EXERCISE
Two lines in the listing below mark the span: one contains "as often. -/" and one contains "succ n ih =>". Reproduce both of them and everything between, exactly.

SOURCE RECORDS
theorem stepsGrid_kappa (hready : s.ready = true) (hround : s.ridx.toNat < s.rounds.toNat) :
    StepsGrid s .kappa (kappaGrid s.k (s.shiftRow s.ridx.toNat)) := fun g ans =>
  (requireReady_pass (s := { s with a := g, answer := ans }) hready).trans
    (requireRound_pass (s := { s with a := g, answer := ans }) hround)

theorem stepsGrid_cpmix (hready : s.ready = true) : StepsGrid s .cpmix cpmixGrid := fun g ans =>
  requireReady_pass (s := { s with a := g, answer := ans }) hready

theorem stepsGrid_lrot (hready : s.ready = true) : StepsGrid s .lrot (lrotGrid s.build.rot) := fun g ans =>
  requireReady_pass (s := { s with a := g, answer := ans }) hready

theorem stepsGrid_lreloc (hready : s.ready = true) : StepsGrid s .lreloc lrelocGrid := fun g ans =>
  requireReady_pass (s := { s with a := g, answer := ans }) hready

theorem stepsGrid_nlcomb (hready : s.ready = true) : StepsGrid s .nlcomb nlcombGrid := fun g ans =>
  requireReady_pass (s := { s with a := g, answer := ans }) hready

theorem stepsGrid_cinj (hready : s.ready = true) (hround : s.ridx.toNat < s.rounds.toNat) :
    StepsGrid s .cinj (cinjGrid (s.roundConstant s.ridx.toNat)) := fun g ans =>
  (requireReady_pass (s := { s with a := g, answer := ans }) hready).trans
    (requireRound_pass (s := { s with a := g, answer := ans }) hround)

variable {i : Instr} {f : Grid → Grid}

theorem StepsGrid.exec_eq (h : StepsGrid s i f) :
    exec i s = .next { s with a := f s.a, answer := some ⟨0x00, 0⟩ } := h s.a s.answer

/-- Issued `n + 1` times in a row, a step command applies its map as often. -/
theorem StepsGrid.repeatCommand_eq (h : StepsGrid s i f) (n : Nat) :
    repeatCommand i (n + 1) s = .next { s with a := f^[n + 1] s.a, answer := some ⟨0x00, 0⟩ } := by
  induction n with
  | zero => exact h.exec_eq
  | succ n ih =>
    rw [repeatCommand, ih, Function.iterate_succ_apply' f (n + 1)]
    exact h _ _

theorem StepsGrid.repeatCommand_two_of_involutive (h : StepsGrid s i f) (hf : Function.Involutive f) :
    repeatCommand i 2 s = .next { s with answer := some ⟨0x00, 0⟩ } := by
  have htwice : f^[2] s.a = s.a := hf s.a
  rw [h.repeatCommand_eq 1, htwice]

/-- Two states that differ in their grids only and are taken to one state have grids with one image. -/
theorem StepsGrid.image_eq {t : State} {g g' : Grid} (h : StepsGrid s i f)
    (hg : exec i { s with a := g } = .next t) (hg' : exec i { s with a := g' } = .next t) : f g = f g' := by
  have hnext := (h g s.answer).symm.trans (hg.trans (hg'.symm.trans (h g' s.answer)))
  exact congrArg State.a (Host.Outcome.next.inj hnext)

end StepsGrid

/-! ### The checks of the step commands (41_permutation.md R110) -/

section Checks
variable {s : State} {body : Result}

ANSWER TO THIS TASK
/-- Issued `n + 1` times in a row, a step command applies its map as often. -/
theorem StepsGrid.repeatCommand_eq (h : StepsGrid s i f) (n : Nat) :
    repeatCommand i (n + 1) s = .next { s with a := f^[n + 1] s.a, answer := some ⟨0x00, 0⟩ } := by
  induction n with
  | zero => exact h.exec_eq
  | succ n ih =>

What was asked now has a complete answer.